As one of many examples ...

 

http://www.commondreams.org/headlines04/0306-01.htm

 

http://abcnews.go.com/GMA/story?id=3869458&page=1

 

His most recent comments:

 

Relative to GDP, government taxation is 18.5% and spending is 20%, so we borrow the balance. The national debt should not be a scary topic and the fact that it’s gone up is fine as long as it’s proportional to GDP. Where do we get that 18.5%? There’s 2.7 trillion in government revenues. 2.2 trillion comes from individuals, and less than 1% of that comes from the estate tax. 1.1 trillion comes from income taxes, with payroll taxes consisting of 900 billion, but it’s capped at the first $100,000 of salary.
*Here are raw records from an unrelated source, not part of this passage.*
/-- A frame ends. `underruns` lists layers and lines whose source lines were not fetched in time (R359). -/
def endFrame (underruns : List (Nat × Nat)) (s : State) (fr : Frame) : State :=
  let c := s.disp.cfg
  let v : View := inForce s
  let shown := shownLayers fr
  let late := shown.filter (fun l => layerLate s v l.1 l.2)
  let gone (n row : Nat) : Bool :=
    underruns.contains (n, row) || late.any (fun l => l.1 == n && decide (dstY v n ≤ row) && decide (row < dstY v n + dstH v n))
  let s := shown.foldl (fun s l => noEntryRecs s v l) s
  let s := (shown.filter (fun l => !late.contains l)).foldl (fun s l => touchLayer s v l) s
  let rows := (List.range c.vAct).map (fun y => (List.range c.hAct).map (fun x => framePx s shown gone x y))
  let hit := fun (n y : Nat) => shown.any (fun l => l.1 == n) && gone n y
  let badLines := (List.range c.vAct).filter (fun y => (List.range 8).any (fun n => hit n y))
  let under := ((List.range 8).map (fun n => if (List.range c.vAct).any (hit n) then 2 ^ n else 0)).sum
  let s := badLines.foldl (fun s y => (List.range 8).foldl (fun s n =>
    if hit n y then traceEv s 43 5 0xFF none false (bytesLE 1 n ++ bytesLE 2 y) else s) s) s
  let s := bumpBy s 0x900228 badLines.length
  let s := if badLines.isEmpty then s else dcEvent s F.DC_EVENT_STATUS.UNDERRUN
  let wb := c.wbEn && !fr.latch.withheld && !wedgedNow s
  let slot := s.disp.nextSlot
  let record := frameRecord fr wb under badLines.length
  let s := if fr.dpOut then { s with out := s.out ++ [.video fr.count c.bpc10 (rows.map (fun r => r.map (fun d =>
      if c.bpc10 then px10 d % 2 ^ 30 else px8 d % 2 ^ 24)))] } else s
  let s := if wb then writeBack s rows ((record.map (fun w => bytesLE 4 w)).flatten) else s
  let s := record.zipIdx.foldl (fun s w => wr s (R.DC_FRAME_STATUS_i w.2) (BitVec.ofNat 32 w.1)) s
  let s := if fr.latch.withheld then bump s 0x900210 else s
  let s := traceEv (dcEvent s F.DC_EVENT_STATUS.FRAME) 42 5 0xFF none false [BitVec.ofNat 8 slot, BitVec.ofNat 8 (b2n fr.latch.withheld)]
  let s := fr.latch.flips.foldl (fun s x => finishPkt s x.fn x.pos St.DONE fr.count) s
  modDisp s (fun d => { d with frame := none })

/-- FRAME_END: the last active line of the frame has been composed. -/
def execFrameEnd (underruns : List (Nat × Nat)) (s : State) : Out :=
  .next (match s.disp.frame with
    | none => s
    | some fr =>
      let s := raiseMet (endFrame underruns s fr)
      match s.disp.cfgCur with
      | some (pos, .waitEnd) =>
        match getPkt s 0 pos with
        | some p => kickCfg (cfgProceed s pos (cfgOf p))
        | none => modDisp s (fun d => { d with cfgCur := none })
      | _ => s)

/-! ### DisplayPort (R44, R45, R367 to R369, R374) -/

/-- A training ends: counted, and failures with it. -/
def countTraining (s : State) (ok : Bool) : State :=
  let s := bump s 0x900230
  if ok then s else bump s 0x900238

/-- Training starts for what should drive the link, if anything. -/
def retrain (s : State) : State := modDisp s Display.retrain

/-- HPD_UNPLUG (R368): main-link output stops, and goes on at a frame start after the link has been trained anew. -/
def execHpdUnplug (s : State) : Out :=
  .next (if !s.disp.hpd then s
    else
      let s := setDc (setNotice s false) F.DC_STATUS.HPD 0
      let s := modDisp s (fun d => { d with hpd := false, linkUp := false, train := if d.train = some .config then d.train else none,
                                            frame := d.frame.map (fun f => { f with hpdLost := true, dpOut := false }) })
      auxGo (dcEvent (traceEv s 44 5 0xFF none false [0]) F.DC_EVENT_STATUS.HPD_LOST))

/-- HPD_IRQ: the device reads the sink's link status, and retrains where it finds the link lost, be it down already (R368). A
training under way goes on. -/
def execHpdIrq (linkOk : Bool) (s : State) : Out :=
  .next (if linkOk || s.disp.train.isSome || !s.disp.hpd then s else retrain (setNotice s false))

/-- HPD_PLUG: `lanes` and `rate` are the highest the sink's DPCD allows (R44). -/
def execHpdPlug (lanes rate : Nat) (s : State) : Out :=
  .next (if s.disp.hpd then s
    else
      let s := setDc (modDisp s (fun d => { d with hpd := true, sink := (lanes, rate) })) F.DC_STATUS.HPD 1
      let s := traceEv s 44 5 0xFF none false [1]
      if s.disp.train = some .config then s else retrain s)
We want a tax system that encourages greater prosperity, but it needs to take care of the family.

 

We did an informal office survey by looking at the total tax footprint versus the total income. I earned 46 million and paid a tax rate of 17.5%. My rate was the lowest, the average was 33%, and my cleaning lady paid 40%. The system is tilted towards the rich. The Forbes 400 total net worth has gone from 220 billion to 1.54 trillion, an increase of 7-to-1. You see in legislature that there is lobbying carried on by the powerful over issues such as the estate tax and carried interest for private equity investments. We need to flatten income and payroll taxes, and those making under $30,000 shouldn’t be bothered.

 

Let’s imagine that 24 hours before you are born, a genie comes to you and tells you devise a social and economic system. The only catch is that after you designed the system, you would choose a paper from a barrel which would determine your demographics. What objectives would you want? You need to devise a system that creates prosperity. It needs to be a meritocracy, to put the right people in the right place. It needs to have a strong education system, and throw off lots of goods and services. It also needs to not discriminate against women or minorities. Even though the per capita GDP is $47,000, 20% of the population makes less than $20,000. We need to eliminate that fear of sickness or old age. A tax code is the codification of a country’s values. But you can’t kill the golden goose of prosperity.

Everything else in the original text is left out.